Higher education - renewing the alliance for fair access: annual report 2024

The sixth annual report of the Commissioner for Fair Access concludes that much has already been achieved in delivering fair access to higher education in Scotland, but Professor John H. McKendrick considers how the framework for promoting fair access can be strengthened.


Annex 1. List of Recommendations

Recommendation 1. The primary focus for fair access should continue to be improving outcomes for those who experience or have experienced socio-economic disadvantage.

Recommendation 2. Retain SIMD as the central metric to indicate national progress in achieving fair access.

Recommendation 3. To strengthen the utility of SIMD to understand fair access, SFC and institutions are encouraged to report evidence in deciles up to SIMD40, in addition to quintiles.

Recommendation 4. Withdraw the SIMD institutional target but introduce a commitment from each HEI to take action to increase the proportion of SIMD20 among its entrants or, if this is demonstrably not possible without adverse consequences, to match the highest proportion and number of SIMD20 entrants that it achieved since 2013-14.

Recommendation 5. For universities in Scotland to collectively specify a basket of indicators from which individual HEIs may draw to demonstrate their wider work in promoting fair access.

Recommendation 6. The Scottish Government should consider strengthening the remit of the Commissioner for Fair Access to assume responsibility for advising on fair access to the whole of tertiary education.

Recommendation 7. The Scottish Government should take the necessary preparatory steps to embolden the fair access agenda beyond 2026 by transitioning toward individual-level indicators of socio-economic disadvantage, and thereafter to challenge institutions to achieve fair access for prospective students who have experienced such disadvantage.

Recommendation 8. The fair access agenda should be recalibrated to give equal weight to entry, student experience, and outcomes.

Recommendation 9. The primary focus on fair access should remain on Scottish-domiciled, full-time, first-degree entrants. However, for a rounded perspective on fair access to higher education, it is necessary to also focus on Graduate Apprenticeships, part-time undergraduate study, and postgraduate study.

Recommendation 10. Wherever practicable, data on fair access should be disaggregated to understand the relative contributions of different pathways (direct entry from school; articulation; and adult wider access).

Recommendation 11. SFC, in conjunction with participating universities, should ensure that disaggregated data are available for each of the disciplines that comprise the 'high demand professions' that are part of the AHDP programme (to enable the national impact of this work to be appraised) and the Transitions programme.

Recommendation 12. SFC should act on the advice of the previous Commissioner for Fair Access, specified as a recommendation in each of his last four annual reports, to commit to more secure and longer-term funding for SCAPP.

Recommendation 13. It should be re-affirmed that the central purpose of SCAPP is as a vehicle to support the development and professionalisation of a widening access and participation practitioner community in Scotland.
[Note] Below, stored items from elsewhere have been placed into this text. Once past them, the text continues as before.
/-- The matrix engine performs an operation (R48, R91 to R95, R111, R112, R266, R393); none while an earlier one of the core is in
flight. -/
def State.performMatrix (s : State) (o : Op) : Option State :=
  match o.teamKey with
  | none => none
  | some k =>
    match s.team? k with
    | none => none
    | some t =>
      if !s.matrixTurn o then none
      else
        match o.kind with
        | .mma m =>
          let code := ((List.range m.c).map fun j => t.zPoisonIn (4 * m.q + j)).find? (· ≠ 0) |>.getD 0
          let (z, fl) := m.run t
          let t := { t with z := z }.modReaders m.tile (· - 1)
          let t := (if m.quant then t.modReaders (m.tile + 1) (· - 1) else t).wakeTiles
          let s := ((s.putTeam k t).consume o code).dropOp o.id
          some ((m.waves.foldl (fun s j => s.addStickyAsync (.wave ⟨k, j⟩) fl) s).dropFlags o.flags)
        | .zclr z n => some (((s.putTeam k (t.clearZ z n)).dropOp o.id).dropFlags o.flags)
        | .zmovV z q b =>
          let s := (s.consume o (t.zmovPoison o.lanes z q)).modAgent o.agent (o.deliver (o.zmovResult t z q b))
          some ((s.dropOp o.id).dropFlags o.flags)
        | .zmovZ z q vals =>
          let put (zt : Tab Word) (p : Nat × List Word) : Tab Word :=
            (p.2.zipIdx).foldl (fun (zt : Tab Word) x => zt.ins (2048 * z + 64 * p.1 + 16 * q + x.2) x.1) zt
          let t := { t with
            z := vals.foldl put t.z,
            zPoison := vals.foldl (fun (pt : Tab Nat) p => pt.del (128 * z + 4 * p.1 + q)) t.zPoison }
          some (((s.putTeam k t).dropOp o.id).dropFlags o.flags)
        | _ => none

end Sys2Proof.Machine
end

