/-- The waves of the running context in a quarter of a core, with their teams, in a class. The image of a swapped-out context lies in the
harbour rows, and its waves take no place (R49, R341). -/
def State.quarterWaves (s : State) (core q : Nat) (c : WaveClass) : List (WaveKey × Team × Wave) :=
  s.teams.flatMap fun (tk, t) =>
    if t.core ≠ core || t.saved || !s.running tk.grid.ctx then []
    else
      (List.range t.waves.length).filterMap fun i =>
        match t.waves[i]? with
        | some w => if w.quarter = q && decide (w.cls = c) && !w.done then some (⟨tk, i⟩, t, w) else none
        | none => none

/-- The rank of a wave (R358): epoch, team priority with 15 highest, placement, wave number. -/
def State.rankOf (s : State) (k : WaveKey) (t : Team) : List Nat :=
  [t.placedAt / 1024, 15 - ((s.grid? k.team.grid).map (·.prio)).getD 0, t.placedNo, k.idx]

/-- A rank comes strictly before another. -/
def rankBefore : List Nat → List Nat → Bool
  | a :: as, b :: bs => decide (a < b) || (decide (a = b) && rankBefore as bs)
  | _, _ => false

/-- No wave of a list has a rank strictly before that of wave `k`. -/
def State.firstByRank (s : State) (k : WaveKey) (t : Team) (ws : List (WaveKey × Team × Wave)) : Bool :=
  ws.all fun (k', t', _) => !rankBefore (s.rankOf k' t') (s.rankOf k t)

/-- The lowest free place of a set. -/
def freeSlot (ws : List (WaveKey × Team × Wave)) (n : Nat) : Nat :=
  ((List.range n).find? fun i => ws.all fun (_, _, w) => decide (w.slot ≠ i)).getD 0

/-- The lagoon bytes that the running context has on a core, those held for exited members included (R36, R355); those of another lie in its image
(R341). -/
def State.lagoonOn (s : State) (core : Nat) : Nat :=
  (s.teams.foldl (fun n (k, t) =>
      if t.core = core && !t.saved && s.running k.grid.ctx then n + ((s.grid? k.grid).map (·.desc.lagoon)).getD 0 else n) 0) +
    s.heldLag.foldl (fun n (k, h) => if h.core = core && s.running k.grid.ctx then n + h.len else n) 0

/-- The register budget of a quarter (R70), by the division made at the latest team launch. -/
def State.regBudget (s : State) (core : Nat) : Nat := (0x180000 - (s.core core).cut - 0x60000) / 4

/-- The uncompressed register bytes of a set of waves. -/
def State.regBytes (s : State) (ws : List (WaveKey × Team × Wave)) : Nat :=
  ws.foldl (fun n (k, _, _) => n + 128 * (s.descOf (.wave k)).nregs) 0

/-- The register lines that the active and pending waves of a quarter hold, in bytes. -/
def State.heldBytes (s : State) (core q : Nat) : Nat :=
  (s.quarterWaves core q .active ++ s.quarterWaves core q .pending).foldl
    (fun n (k, _, w) => n + 128 * (w.heldRegs (s.descOf (.wave k)).nregs).length) 0

/-- Pending waves give up register lines as the register budget requires (R358): first wave `k`, then the others in turn, an order that the spec
leaves open (DESIGN CHOICE, log entry 10). -/
def State.fitRegs (s : State) (k : WaveKey) : State :=
  match s.team? k.team, s.wave? k with
  | some t, some v =>
    let pen := (s.quarterWaves t.core v.quarter .pending).map (·.1)
    ((if pen.contains k then [k] else []) ++ pen.filter (· ≠ k)).foldl
      (fun s k => if s.regBudget t.core < s.heldBytes t.core v.quarter then s.dropRegs k else s) s
  | _, _ => s

/-- The fclk in progress is stretched (R309). -/
def Cluster.stretched (c : Cluster) : Bool := decide (c.stretch ≠ 0) && decide (c.stretchAt ≤ c.cyc)

/-- The fclk in progress is one of the 64 of halved issue that follow the last stretched lclk, or was until a trip in it (R309). -/
def Cluster.halfIssue (c : Cluster) : Bool := (c.stretch = 0 && decide (2 ≤ c.halved)) || c.halved = 66

/-- The fclk count of a core's cluster. -/
def State.fclk (s : State) (core : Nat) : Nat := (s.cluster (clusterOf core)).cyc

/-- `WAVE_ACTIVATION` (R49, R50, R70, R74, R358): the first ready pending wave in promotion order enters an active set that has room for
it; its absent header and register lines are filled, or it parks with `CONTEXT`. -/
def execWaveActivation (w : WaveKey) (s : State) : Host.Outcome State Fault Refusal :=
  event "WAVE_ACTIVATION" s fun s =>
    match s.team? w.team, s.wave? w with
    | some t, some v =>
      let act := s.quarterWaves t.core v.quarter .active
      let pen := (s.quarterWaves t.core v.quarter .pending).filter fun (_, _, x) => x.couldRun
      let visited := pen.any fun (_, _, x) => x.slot = s.fclk t.core / 128 % 24
      let first := if visited then decide (v.slot = s.fclk t.core / 128 % 24) else s.firstByRank w t pen
      if !s.onCore w || v.cls ≠ .pending || !v.couldRun || !first || decide (8 ≤ act.length) ||
          decide (s.regBudget t.core < s.regBytes act + 128 * (s.descOf (.wave w)).nregs) then none
      else
        match s.fillLines w (List.range (16 + (s.waveSpan w).2)) with
        | (false, s) => some s
        | (true, s) => some ((s.modAgent (.wave w) fun x => { x with cls := .active, slot := freeSlot act 8, missing := [] }).applyEdit w |>.fitRegs w)
    | _, _ => none
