/-- R142, R152, R253, R279, R280, R283, R418: the next entry of a queue starts: a grid is accepted, a copy goes in flight, a semaphore wait
passes or stands as a waiter, a signal raises VALUE, an interrupt is raised; an entry that is done at once leaves the queue. Only a running
context that has not halted, with no entry in progress, starts an entry. That a `QCOPY` meets its
`ALIGN` check at its start and not at its queueing is the model's choice (log entry 35). -/
def Obligations.QueueStarts : Prop :=
  (∀ (s : State) (c q : Nat) (en : QEntry), s.nextEntry c q = some en →
    s.running c = true ∧ s.halted c = false ∧ ∃ y, (s.ctx c).queues[q]? = some y ∧ y.started = false ∧ y.held = none ∧ y.stuck = none ∧
      y.entries.head? = some en) ∧
  (∀ (s v : State) (c q : Nat) (b : List Word) (d : KDesc), c < 16 → s.nextEntry c q = some (.launch b d) → s.liveGrids c < 65536 →
    (s.takeGid c).2.acceptGrid ⟨c, (s.takeGid c).1⟩ (gridOf b d 0 none (some q)) = .ok v →
      exec (.queueLaunchStart c q) s = .next (v.modQueue c q fun y => { y with started := true })) ∧
  (∀ (s u : State) (c q : Nat) (b : List Word) (d : KDesc) (k : Cause) (va : DWord) (wr : Bool), c < 16 → s.nextEntry c q = some (.launch b d) →
    s.liveGrids c < 65536 →
    (s.takeGid c).2.acceptGrid ⟨c, (s.takeGid c).1⟩ (gridOf b d 0 none (some q)) = .error (k, va, wr, u) →
      exec (.queueLaunchStart c q) s = .next ((if k = Cause.page then s else u).entryCause c q k va wr)) ∧
  (∀ (s : State) (c q : Nat) (b : List Word), c < 16 → s.nextEntry c q = some (.copy b) →
    let len := (wordAt b 4).toNat
    let aligned := (pairAt b 0).toNat % 16 = 0 ∧ (pairAt b 2).toNat % 16 = 0 ∧ len % 16 = 0
    (¬aligned → exec (.queueCopyStart c q) s = .next (s.entryCause c q Cause.align 0 false)) ∧
    (aligned → len = 0 → exec (.queueCopyStart c q) s = .next (s.queueDone c q)) ∧
    (aligned → len ≠ 0 → exec (.queueCopyStart c q) s =
      .next ((s.modQueue c q fun y => { y with started := true }).addOp fun id =>
        { id := id, agent := .cp c, core := 511, kind := .copy { src := pairAt b 0, dst := pairAt b 2, len := len }, queue := some q }))) ∧
  (∀ (s u : State) (c q : Nat) (va : DWord) (v : Word) (p : Place) (o : ObjAddr), c < 16 →
    (s.nextEntry c q = some (.semw va v) → s.entryObject c va false = .ok (p, o, u) →
      exec (.queueSemwaitStart c q) s = .next (if 0 ≤ (u.objWord o 0 - v).toInt then u.queueDone c q else
        let w := u.modQueue c q fun y => { y with started := true }
        { w with waiters := w.waiters ++ [{ obj := o, agent := .cp c, lanes := 0, queue := some q, value := v, phase := false }] })) ∧
    (s.nextEntry c q = some (.sems va v) → s.entryObject c va true = .ok (p, o, u) →
      exec (.queueSemsigStart c q) s = .next ((u.semAdd o p.row v).queueDone c q)) ∧
    ∀ k : Cause, (s.nextEntry c q = some (.semw va v) → s.entryObject c va false = .error (k, u) →
        exec (.queueSemwaitStart c q) s = .next (u.entryCause c q k va false)) ∧
      (s.nextEntry c q = some (.sems va v) → s.entryObject c va true = .error (k, u) →
        exec (.queueSemsigStart c q) s = .next (u.entryCause c q k va true))) ∧
  (∀ (s : State) (c q v : Nat), c < 16 → s.nextEntry c q = some (.irq v) →
    exec (.queueIrqStart c q) s = .next ((s.raiseMsix (1 + partOf c) v).queueDone c q)) ∧
  (∀ (s : State) (f v : Nat), (f, v) ∉ s.msixMask → s.raiseMsix f v = { s with out := s.out ++ [.msix f v] }) ∧
  (∀ (s : State) (c q : Nat) (y : CmdQueue), c < s.ctxs.length → (s.ctx c).queues[q]? = some y →
    ∃ z, ((s.queueDone c q).ctx c).queues[q]? = some z ∧ z.entries = y.entries.tail ∧ z.started = false ∧
      z.completed = y.completed + 1) ∧
  ∀ (s : State) (c q : Nat) (k : Cause) (va : DWord) (wr : Bool), c < s.ctxs.length → k ≠ Cause.page →
    State.HaltsWith s (s.entryCause c q k va wr) c k

/-! Power, time and random numbers; system registers; privileged instructions. -/

/-- R284 to R287, R304, R307, R310: `PHASE` changes nothing; `PERF` notes the request of the lowest thread and whether the others agree;
`TOKQ`, `CAPQ`, `TIME` and `RNG` write their sample, and nothing else. On a command processor `TIME.cyc` counts hub fclk, and the core tokens
have no stated value: the instruction still writes its register. That selector 0 reads the core bucket, and selector 1 the issuing clause's tokens, before
the charge of the `TOKQ` itself is the model's choice (all three: log entry 22). -/
def Obligations.TimeResults : Prop :=
  let word (i : BitVec 1 → Instr) (d : Nat) (s : State) (x : Issuer) (v : Nat → Word) (z : Word) : Prop :=
    (Ready (i 0) s x → Completes (i 0) s x fun w => Passed x 4 w ∧ LaneRegs x d v w ∧ w.sticky = x.w.sticky) ∧
    (Ready (i 1) s x → Completes (i 1) s x fun w => Passed x 4 w ∧ UniRegs x d z w ∧ w.sticky = x.w.sticky)
  let double (i : BitVec 1 → Instr) (d : Nat) (s : State) (x : Issuer) (v : DWord) : Prop :=
    (Ready (i 0) s x → Completes (i 0) s x fun w => Passed x 4 w ∧ LanePairs x d (fun _ => v) w ∧ w.sticky = x.w.sticky) ∧
    (Ready (i 1) s x → Completes (i 1) s x fun w => Passed x 4 w ∧ UniPair x d v w ∧ w.sticky = x.w.sticky)
  let drawn (i : Instr) (n : Nat) (s : State) (x : Issuer) (P : Wave → Prop) : Prop :=
    Ready i s x → ∃ t w, exec i s = .next t ∧ OnlyWave { s with freeCtr := s.freeCtr + n } t x.a w ∧ OnlyRegs x.w w ∧ Passed x 4 w ∧ P w
  (∀ (a : BitVec 6) (s : State) (x : Issuer), Ready (.phase a) s x → Completes (.phase a) s x fun w =>
    Passed x 4 w ∧ SameRegs x.w w ∧ w.sticky = x.w.sticky) ∧
  (∀ (a : BitVec 6) (s : State) (x : Issuer), Ready (.perf a) s x →
    let req (l : Nat) : BitVec 2 := (x.w.vreg a.toNat l).setWidth 2
    Occurs (.perf a) s fun r => Advances (s.putAgent x.a
      { x.w with perf := req x.low, pnu := x.w.pnu || x.lanes.any fun l => req l != req x.low }) r x (.perf a)) ∧
  (∀ (d : BitVec 6) (s : State) (x : Issuer),
    let i (a : BitVec 6) (u : BitVec 1) : Instr := .tokq u d a
    word (i 2) d.toNat s x (fun _ => s.pwReg 0x003) (s.pwReg 0x003) ∧
    (∀ k, x.a = .wave k →
      word (i 0) d.toNat s x (fun _ => BitVec.ofNat 32 (s.core (s.coreOf x.a)).tokens) (BitVec.ofNat 32 (s.core (s.coreOf x.a)).tokens) ∧
      word (i 1) d.toNat s x (fun _ => x.w.tokens) x.w.tokens) ∧
    ∀ c a, x.a = .cp c → a.toNat < 2 →
      drawn (i a 0) 1 s x (fun w => ∃ v, LaneRegs x d.toNat (fun _ => v) w) ∧ drawn (i a 1) 1 s x fun w => ∃ v, UniRegs x d.toNat v w) ∧
  (∀ c : Core, 0 ≤ c.shares.foldl (· + ·) 0 → c.shares.foldl (· + ·) 0 ≤ 65536 → (c.tokens : Int) = c.shares.foldl (· + ·) 0) ∧
  (∀ (d : BitVec 6) (s : State) (x : Issuer),
    word (fun u => .capq u d) d.toNat s x (fun _ => s.pwReg 0x00B &&& 0x3FFF) (s.pwReg 0x00B &&& 0x3FFF) ∧
    double (fun u => .timeRef u d) d.toNat s x (BitVec.ofNat 64 s.timeRef) ∧
    (∀ k, x.a = .wave k → double (fun u => .timeCyc u d) d.toNat s x (BitVec.ofNat 64 (s.cluster (clusterOf (s.coreOf x.a))).cyc)) ∧
    ∀ c, x.a = .cp c → double (fun u => .timeCyc u d) d.toNat s x (BitVec.ofNat 64 s.hubCyc)) ∧
  (∀ (d a b : BitVec 6) (s : State) (x : Issuer),
    word (fun u => .rng u d a b) d.toNat s x (fun l => mix (x.w.kpair b.toNat) (x.w.vreg a.toNat l))
      (mix (x.w.kpair b.toNat) (x.w.kreg a.toNat))) ∧
  ∀ x y ka kb : Word, mixRound (x, y, ka, kb) =
    (BitVec.ofNat 32 (x.toNat * 0xD2511F53 / 2 ^ 32) ^^^ y ^^^ kb, x * 0xD2511F53 ^^^ (ka + 0x9E3779B9), ka + 0x9E3779B9, kb + 0xBB67AE85)
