@[simp] theorem setCtReg_parts (s : State) (c i : Nat) (v : Word) : (s.setCtReg c i v).parts = s.parts := rfl
@[simp] theorem setCtReg_grids (s : State) (c i : Nat) (v : Word) : (s.setCtReg c i v).grids = s.grids := rfl
@[simp] theorem setCtReg_teams (s : State) (c i : Nat) (v : Word) : (s.setCtReg c i v).teams = s.teams := rfl
@[simp] theorem setCtReg_heldLag (s : State) (c i : Nat) (v : Word) : (s.setCtReg c i v).heldLag = s.heldLag := rfl
@[simp] theorem setCtReg_cores (s : State) (c i : Nat) (v : Word) : (s.setCtReg c i v).cores = s.cores := rfl
@[simp] theorem setCtReg_clusters (s : State) (c i : Nat) (v : Word) : (s.setCtReg c i v).clusters = s.clusters := rfl
@[simp] theorem setCtReg_dies (s : State) (c i : Nat) (v : Word) : (s.setCtReg c i v).dies = s.dies := rfl
@[simp] theorem setCtReg_ops (s : State) (c i : Nat) (v : Word) : (s.setCtReg c i v).ops = s.ops := rfl
@[simp] theorem setCtReg_waiters (s : State) (c i : Nat) (v : Word) : (s.setCtReg c i v).waiters = s.waiters := rfl
@[simp] theorem setCtReg_home (s : State) (c i : Nat) (v : Word) : (s.setCtReg c i v).home = s.home := rfl
@[simp] theorem setCtReg_llc (s : State) (c i : Nat) (v : Word) : (s.setCtReg c i v).llc = s.llc := rfl
@[simp] theorem setCtReg_poison (s : State) (c i : Nat) (v : Word) : (s.setCtReg c i v).poison = s.poison := rfl
@[simp] theorem setCtReg_dv (s : State) (c i : Nat) (v : Word) : (s.setCtReg c i v).dv = s.dv := rfl
@[simp] theorem setCtReg_pw (s : State) (c i : Nat) (v : Word) : (s.setCtReg c i v).pw = s.pw := rfl
@[simp] theorem setCtReg_timeRef (s : State) (c i : Nat) (v : Word) : (s.setCtReg c i v).timeRef = s.timeRef := rfl
@[simp] theorem setCtReg_pkg (s : State) (c i : Nat) (v : Word) : (s.setCtReg c i v).pkg = s.pkg := rfl
@[simp] theorem setCtReg_pkgAt (s : State) (c i : Nat) (v : Word) : (s.setCtReg c i v).pkgAt = s.pkgAt := rfl
@[simp] theorem setCtReg_pkgDue (s : State) (c i : Nat) (v : Word) : (s.setCtReg c i v).pkgDue = s.pkgDue := rfl
@[simp] theorem setCtReg_rate (s : State) (c i : Nat) (v : Word) : (s.setCtReg c i v).rate = s.rate := rfl
@[simp] theorem setCtReg_above (s : State) (c i : Nat) (v : Word) : (s.setCtReg c i v).above = s.above := rfl
@[simp] theorem setCtReg_govAt (s : State) (c i : Nat) (v : Word) : (s.setCtReg c i v).govAt = s.govAt := rfl
@[simp] theorem setCtReg_intentAt (s : State) (c i : Nat) (v : Word) : (s.setCtReg c i v).intentAt = s.intentAt := rfl
@[simp] theorem setCtReg_plan (s : State) (c i : Nat) (v : Word) : (s.setCtReg c i v).plan = s.plan := rfl
@[simp] theorem setCtReg_rises (s : State) (c i : Nat) (v : Word) : (s.setCtReg c i v).rises = s.rises := rfl
@[simp] theorem setCtReg_droopOld (s : State) (c i : Nat) (v : Word) : (s.setCtReg c i v).droopOld = s.droopOld := rfl
@[simp] theorem setCtReg_sec (s : State) (c i : Nat) (v : Word) : (s.setCtReg c i v).sec = s.sec := rfl
@[simp] theorem setCtReg_awaiting (s : State) (c i : Nat) (v : Word) : (s.setCtReg c i v).awaiting = s.awaiting := rfl
@[simp] theorem setCtReg_msixPend (s : State) (c i : Nat) (v : Word) : (s.setCtReg c i v).msixPend = s.msixPend := rfl
@[simp] theorem setCtReg_msixMask (s : State) (c i : Nat) (v : Word) : (s.setCtReg c i v).msixMask = s.msixMask := rfl
@[simp] theorem setCtReg_out (s : State) (c i : Nat) (v : Word) : (s.setCtReg c i v).out = s.out := rfl
@[simp] theorem setCtReg_intents (s : State) (c i : Nat) (v : Word) : (s.setCtReg c i v).intents = s.intents := rfl
@[simp] theorem setCtReg_intentSeq (s : State) (c i : Nat) (v : Word) : (s.setCtReg c i v).intentSeq = s.intentSeq := rfl
@[simp] theorem setCtReg_probes (s : State) (c i : Nat) (v : Word) : (s.setCtReg c i v).probes = s.probes := rfl
@[simp] theorem setCtReg_issuer (s : State) (c i : Nat) (v : Word) : (s.setCtReg c i v).issuer = s.issuer := rfl
@[simp] theorem setCtReg_agenda (s : State) (c i : Nat) (v : Word) : (s.setCtReg c i v).agenda = s.agenda := rfl
@[simp] theorem setCtReg_turn (s : State) (c i : Nat) (v : Word) : (s.setCtReg c i v).turn = s.turn := rfl
@[simp] theorem setCtReg_hubCyc (s : State) (c i : Nat) (v : Word) : (s.setCtReg c i v).hubCyc = s.hubCyc := rfl
@[simp] theorem setCtReg_moment (s : State) (c i : Nat) (v : Word) : (s.setCtReg c i v).moment = s.moment := rfl
@[simp] theorem setCtReg_codeOld (s : State) (c i : Nat) (v : Word) : (s.setCtReg c i v).codeOld = s.codeOld := rfl
@[simp] theorem setCtReg_served (s : State) (c i : Nat) (v : Word) : (s.setCtReg c i v).served = s.served := rfl
@[simp] theorem setCtReg_loads (s : State) (c i : Nat) (v : Word) : (s.setCtReg c i v).loads = s.loads := rfl
@[simp] theorem setCtReg_freeCtr (s : State) (c i : Nat) (v : Word) : (s.setCtReg c i v).freeCtr = s.freeCtr := rfl
@[simp] theorem setCtReg_opCtr (s : State) (c i : Nat) (v : Word) : (s.setCtReg c i v).opCtr = s.opCtr := rfl
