theorem ready_f2iI16 {d a r} {s : State} {x : Issuer} (h : Ready (.f2iI16 d a r) s x) : Ready (.f2iI8 d a r) s x := by
  have hi : majorOf (.f2iI16 d a r) = 8 := majorOf_pack (i := .f2iI16 d a r) (L := Layout.f2iI16) (fs := [d.toNat, a.toNat, r.toNat]) rfl rfl (by decide)
  have hj : majorOf (.f2iI8 d a r) = 8 := majorOf_pack (i := .f2iI8 d a r) (L := Layout.f2iI8) (fs := [d.toNat, a.toNat, r.toNat]) rfl rfl (by decide)
  exact h.alike (encodingCause_alike (by decide) hi hj rfl (by simp [cpAllowed, hi, show cpMemory (.f2iI16 d a r) = false from rfl])
    (by simp [cpAllowed, hj, show cpMemory (.f2iI8 d a r) = false from rfl])
    (by simp only [mustBeLast, hi]; rfl) (by simp only [mustBeLast, hj]; rfl) rfl rfl fun _ _ => rfl) rfl (fun _ => rfl) rfl rfl
    (fun _ => rfl) rfl (fun _ => rfl) rfl

theorem ready_f2iI32 {d a r} {s : State} {x : Issuer} (h : Ready (.f2iI32 d a r) s x) : Ready (.f2iI8 d a r) s x := by
  have hi : majorOf (.f2iI32 d a r) = 8 := majorOf_pack (i := .f2iI32 d a r) (L := Layout.f2iI32) (fs := [d.toNat, a.toNat, r.toNat]) rfl rfl (by decide)
  have hj : majorOf (.f2iI8 d a r) = 8 := majorOf_pack (i := .f2iI8 d a r) (L := Layout.f2iI8) (fs := [d.toNat, a.toNat, r.toNat]) rfl rfl (by decide)
  exact h.alike (encodingCause_alike (by decide) hi hj rfl (by simp [cpAllowed, hi, show cpMemory (.f2iI32 d a r) = false from rfl])
    (by simp [cpAllowed, hj, show cpMemory (.f2iI8 d a r) = false from rfl])
    (by simp only [mustBeLast, hi]; rfl) (by simp only [mustBeLast, hj]; rfl) rfl rfl fun _ _ => rfl) rfl (fun _ => rfl) rfl rfl
    (fun _ => rfl) rfl (fun _ => rfl) rfl

theorem ready_f2iN8 {d a r} {s : State} {x : Issuer} (h : Ready (.f2iN8 d a r) s x) : Ready (.f2iI8 d a r) s x := by
  have hi : majorOf (.f2iN8 d a r) = 8 := majorOf_pack (i := .f2iN8 d a r) (L := Layout.f2iN8) (fs := [d.toNat, a.toNat, r.toNat]) rfl rfl (by decide)
  have hj : majorOf (.f2iI8 d a r) = 8 := majorOf_pack (i := .f2iI8 d a r) (L := Layout.f2iI8) (fs := [d.toNat, a.toNat, r.toNat]) rfl rfl (by decide)
  exact h.alike (encodingCause_alike (by decide) hi hj rfl (by simp [cpAllowed, hi, show cpMemory (.f2iN8 d a r) = false from rfl])
    (by simp [cpAllowed, hj, show cpMemory (.f2iI8 d a r) = false from rfl])
    (by simp only [mustBeLast, hi]; rfl) (by simp only [mustBeLast, hj]; rfl) rfl rfl fun _ _ => rfl) rfl (fun _ => rfl) rfl rfl
    (fun _ => rfl) rfl (fun _ => rfl) rfl

theorem ready_f2iN16 {d a r} {s : State} {x : Issuer} (h : Ready (.f2iN16 d a r) s x) : Ready (.f2iI8 d a r) s x := by
  have hi : majorOf (.f2iN16 d a r) = 8 := majorOf_pack (i := .f2iN16 d a r) (L := Layout.f2iN16) (fs := [d.toNat, a.toNat, r.toNat]) rfl rfl (by decide)
  have hj : majorOf (.f2iI8 d a r) = 8 := majorOf_pack (i := .f2iI8 d a r) (L := Layout.f2iI8) (fs := [d.toNat, a.toNat, r.toNat]) rfl rfl (by decide)
  exact h.alike (encodingCause_alike (by decide) hi hj rfl (by simp [cpAllowed, hi, show cpMemory (.f2iN16 d a r) = false from rfl])
    (by simp [cpAllowed, hj, show cpMemory (.f2iI8 d a r) = false from rfl])
    (by simp only [mustBeLast, hi]; rfl) (by simp only [mustBeLast, hj]; rfl) rfl rfl fun _ _ => rfl) rfl (fun _ => rfl) rfl rfl
    (fun _ => rfl) rfl (fun _ => rfl) rfl

theorem ready_f2iN32 {d a r} {s : State} {x : Issuer} (h : Ready (.f2iN32 d a r) s x) : Ready (.f2iI8 d a r) s x := by
  have hi : majorOf (.f2iN32 d a r) = 8 := majorOf_pack (i := .f2iN32 d a r) (L := Layout.f2iN32) (fs := [d.toNat, a.toNat, r.toNat]) rfl rfl (by decide)
  have hj : majorOf (.f2iI8 d a r) = 8 := majorOf_pack (i := .f2iI8 d a r) (L := Layout.f2iI8) (fs := [d.toNat, a.toNat, r.toNat]) rfl rfl (by decide)
  exact h.alike (encodingCause_alike (by decide) hi hj rfl (by simp [cpAllowed, hi, show cpMemory (.f2iN32 d a r) = false from rfl])
    (by simp [cpAllowed, hj, show cpMemory (.f2iI8 d a r) = false from rfl])
    (by simp only [mustBeLast, hi]; rfl) (by simp only [mustBeLast, hj]; rfl) rfl rfl fun _ _ => rfl) rfl (fun _ => rfl) rfl rfl
    (fun _ => rfl) rfl (fun _ => rfl) rfl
Recommendation 14. SFC, in conjunction with SCAPP, Universities Scotland and the wider educational research community in Scotland, should examine what steps should be taken to strengthen research and evaluation to underpin the fair access agenda.

Recommendation 15. For universities in Scotland to collectively agree what intelligence is in the national interest to promote fair access (as opposed to that which is commercially sensitive), and thereafter to ensure that this intelligence is made available to all relevant stakeholders in Scotland.

Recommendation 16. Should the decision be taken to withdraw funding for an intervention that had been integral to promoting fair access, or if an element of such work is to be radically altered, providers should undertake (and funders should encourage) an impact assessment to ascertain the impact on pupil cohorts who have previously benefited from this provision.

Recommendation 17. School leaders in Scotland, the SFC and its National Schools Programme, SCAPP and Universities Scotland should examine if, and if so what, steps should be taken to underpin the fair access agenda within the broad general education phase in Scottish education.

Recommendation 18. SFC, Universities Scotland and Skills Development Scotland should examine the prospects of introducing an easily accessible user-centred web-based resource that provides a single point of reference to inform prospective students and other stakeholders of the programmes and resources that are available to support access to higher education.

Recommendation 19. Stakeholders should explore the prospects for introducing a single student identifier to improve tracking and to facilitate more robust evaluation of the impact of fair access activity.

Recommendation 20. Stakeholders and leaders should reaffirm their commitment to promote fair access and commit to take those actions necessary to attain the next interim target for 2026.